Mood: Disorientation, physical pain
He tried opening his eyes, but the weight of the darkness pressed down on him, sucked him under. The darkness, the dark forest, dark green roots wrapping around his chest, pressing down, squeezing the breath out of him. He felt like he was falling and the ground came up to meet him. Boots emerging from the darkness. Boots hard like stone. He was being stoned. He tried to curl up, to protect himself, but his limbs were heavy, sluggish as if buried under sand, the heaviness trapping him so that all he could do was wiggle his fingers, leaving his body wide open. Boots. Rocks. Tree branches. The sound of ringing in his ears. A hard blow to the head, to the kidneys, to the back, to the stomach. Pain like snakebites all over. No where to turn.

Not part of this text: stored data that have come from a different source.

@[simp] theorem setDir_build (s : State) (line : Nat) (e : DirEntry) : (setDir s line e).build = s.build := rfl
@[simp] theorem setDir_clk (s : State) (line : Nat) (e : DirEntry) : (setDir s line e).clk = s.clk := rfl
@[simp] theorem setDir_free (s : State) (line : Nat) (e : DirEntry) : (setDir s line e).free = s.free := rfl
@[simp] theorem setDir_pages (s : State) (line : Nat) (e : DirEntry) : (setDir s line e).pages = s.pages := rfl
@[simp] theorem setDir_boot (s : State) (line : Nat) (e : DirEntry) : (setDir s line e).boot = s.boot := rfl
@[simp] theorem setDir_fuses (s : State) (line : Nat) (e : DirEntry) : (setDir s line e).fuses = s.fuses := rfl
@[simp] theorem setDir_bcn (s : State) (line : Nat) (e : DirEntry) : (setDir s line e).bcn = s.bcn := rfl
@[simp] theorem setDir_sec (s : State) (line : Nat) (e : DirEntry) : (setDir s line e).sec = s.sec := rfl
@[simp] theorem setDir_mbx (s : State) (line : Nat) (e : DirEntry) : (setDir s line e).mbx = s.mbx := rfl
@[simp] theorem setDir_cnt (s : State) (line : Nat) (e : DirEntry) : (setDir s line e).cnt = s.cnt := rfl
@[simp] theorem setDir_parts (s : State) (line : Nat) (e : DirEntry) : (setDir s line e).parts = s.parts := rfl
@[simp] theorem setDir_ras (s : State) (line : Nat) (e : DirEntry) : (setDir s line e).ras = s.ras := rfl
@[simp] theorem setDir_cas (s : State) (line : Nat) (e : DirEntry) : (setDir s line e).cas = s.cas := rfl
@[simp] theorem setDir_det (s : State) (line : Nat) (e : DirEntry) : (setDir s line e).det = s.det := rfl
@[simp] theorem setDir_lan (s : State) (line : Nat) (e : DirEntry) : (setDir s line e).lan = s.lan := rfl
@[simp] theorem setDir_eng (s : State) (line : Nat) (e : DirEntry) : (setDir s line e).eng = s.eng := rfl
@[simp] theorem setDir_hst (s : State) (line : Nat) (e : DirEntry) : (setDir s line e).hst = s.hst := rfl
@[simp] theorem setDir_mov (s : State) (line : Nat) (e : DirEntry) : (setDir s line e).mov = s.mov := rfl
@[simp] theorem setDir_xfm (s : State) (line : Nat) (e : DirEntry) : (setDir s line e).xfm = s.xfm := rfl
@[simp] theorem setDir_tir (s : State) (line : Nat) (e : DirEntry) : (setDir s line e).tir = s.tir := rfl
@[simp] theorem setDir_lmp (s : State) (line : Nat) (e : DirEntry) : (setDir s line e).lmp = s.lmp := rfl
@[simp] theorem setDir_fnc (s : State) (line : Nat) (e : DirEntry) : (setDir s line e).fnc = s.fnc := rfl
@[simp] theorem setDir_spn (s : State) (line : Nat) (e : DirEntry) : (setDir s line e).spn = s.spn := rfl
@[simp] theorem setDir_mps (s : State) (line : Nat) (e : DirEntry) : (setDir s line e).mps = s.mps := rfl
@[simp] theorem setDir_mem (s : State) (line : Nat) (e : DirEntry) : (setDir s line e).mem = s.mem := rfl
@[simp] theorem setDir_memPois (s : State) (line : Nat) (e : DirEntry) : (setDir s line e).memPois = s.memPois := rfl
@[simp] theorem setDir_memKey (s : State) (line : Nat) (e : DirEntry) : (setDir s line e).memKey = s.memKey := rfl
@[simp] theorem setDir_memScrub (s : State) (line : Nat) (e : DirEntry) : (setDir s line e).memScrub = s.memScrub := rfl
@[simp] theorem setDir_out (s : State) (line : Nat) (e : DirEntry) : (setDir s line e).out = s.out := rfl
@[simp] theorem setDir_pending (s : State) (line : Nat) (e : DirEntry) : (setDir s line e).pending = s.pending := rfl

@[simp] theorem setTxn_build (s : State) (line : Nat) (t : Option Txn) : (setTxn s line t).build = s.build := rfl
@[simp] theorem setTxn_clk (s : State) (line : Nat) (t : Option Txn) : (setTxn s line t).clk = s.clk := rfl
@[simp] theorem setTxn_free (s : State) (line : Nat) (t : Option Txn) : (setTxn s line t).free = s.free := rfl
@[simp] theorem setTxn_pages (s : State) (line : Nat) (t : Option Txn) : (setTxn s line t).pages = s.pages := rfl
@[simp] theorem setTxn_boot (s : State) (line : Nat) (t : Option Txn) : (setTxn s line t).boot = s.boot := rfl
@[simp] theorem setTxn_fuses (s : State) (line : Nat) (t : Option Txn) : (setTxn s line t).fuses = s.fuses := rfl
@[simp] theorem setTxn_bcn (s : State) (line : Nat) (t : Option Txn) : (setTxn s line t).bcn = s.bcn := rfl
@[simp] theorem setTxn_sec (s : State) (line : Nat) (t : Option Txn) : (setTxn s line t).sec = s.sec := rfl
@[simp] theorem setTxn_mbx (s : State) (line : Nat) (t : Option Txn) : (setTxn s line t).mbx = s.mbx := rfl
@[simp] theorem setTxn_cnt (s : State) (line : Nat) (t : Option Txn) : (setTxn s line t).cnt = s.cnt := rfl
@[simp] theorem setTxn_parts (s : State) (line : Nat) (t : Option Txn) : (setTxn s line t).parts = s.parts := rfl
@[simp] theorem setTxn_ras (s : State) (line : Nat) (t : Option Txn) : (setTxn s line t).ras = s.ras := rfl
@[simp] theorem setTxn_cas (s : State) (line : Nat) (t : Option Txn) : (setTxn s line t).cas = s.cas := rfl
@[simp] theorem setTxn_det (s : State) (line : Nat) (t : Option Txn) : (setTxn s line t).det = s.det := rfl
@[simp] theorem setTxn_lan (s : State) (line : Nat) (t : Option Txn) : (setTxn s line t).lan = s.lan := rfl
@[simp] theorem setTxn_eng (s : State) (line : Nat) (t : Option Txn) : (setTxn s line t).eng = s.eng := rfl
@[simp] theorem setTxn_hst (s : State) (line : Nat) (t : Option Txn) : (setTxn s line t).hst = s.hst := rfl
@[simp] theorem setTxn_mov (s : State) (line : Nat) (t : Option Txn) : (setTxn s line t).mov = s.mov := rfl
@[simp] theorem setTxn_xfm (s : State) (line : Nat) (t : Option Txn) : (setTxn s line t).xfm = s.xfm := rfl
@[simp] theorem setTxn_tir (s : State) (line : Nat) (t : Option Txn) : (setTxn s line t).tir = s.tir := rfl
@[simp] theorem setTxn_lmp (s : State) (line : Nat) (t : Option Txn) : (setTxn s line t).lmp = s.lmp := rfl
@[simp] theorem setTxn_fnc (s : State) (line : Nat) (t : Option Txn) : (setTxn s line t).fnc = s.fnc := rfl
@[simp] theorem setTxn_spn (s : State) (line : Nat) (t : Option Txn) : (setTxn s line t).spn = s.spn := rfl
@[simp] theorem setTxn_mps (s : State) (line : Nat) (t : Option Txn) : (setTxn s line t).mps = s.mps := rfl
@[simp] theorem setTxn_mem (s : State) (line : Nat) (t : Option Txn) : (setTxn s line t).mem = s.mem := rfl
@[simp] theorem setTxn_memPois (s : State) (line : Nat) (t : Option Txn) : (setTxn s line t).memPois = s.memPois := rfl
@[simp] theorem setTxn_memKey (s : State) (line : Nat) (t : Option Txn) : (setTxn s line t).memKey = s.memKey := rfl
@[simp] theorem setTxn_memScrub (s : State) (line : Nat) (t : Option Txn) : (setTxn s line t).memScrub = s.memScrub := rfl
@[simp] theorem setTxn_out (s : State) (line : Nat) (t : Option Txn) : (setTxn s line t).out = s.out := rfl
@[simp] theorem setTxn_pending (s : State) (line : Nat) (t : Option Txn) : (setTxn s line t).pending = s.pending := rfl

No protection. Time passed. In the darkness, he saw trees leaning over him. Trees that turned to angry faces then back to trees. Trees that turned to concerned faces. Helena’s face. Her mouth, her lips. Her blonde hair, a curl brushing against his face. Hair so light it blurred into a sun, a flashlight shining into his eyes while someone held his lids open. Eyes closed. The heaviness returned. Time passed. The sensation of being carried, wheeled somewhere dark and quiet. More time passed. He slept.
He became aware of the sensation of fog lifting from his mind. His body felt buoyant but immobilized. His arms and legs hurt when he tried to lift them. The throbbed. With his eyes closed, he ran through his body from toe to head, checking, assessing. Could he wiggle his toes? Yes, he could wiggle his does. Could he move his legs? His right one but not his left. His pelvis? A hard clenching in his stomach and in his back. He left his torso alone for now. His fingers? All ten digits wiggled and accounted for. His arms? His right arm was bent and wrapped to his chest; it throbbed when he tried to move it. He let it lay. The left arm had things attached to it that hurt when he moved. He lay still. Then he opened his eyes. Above him was a row of white ceiling tiles. To his right, a window, an IV drip, a heart monitor with the sound turned down. He was in a hospital.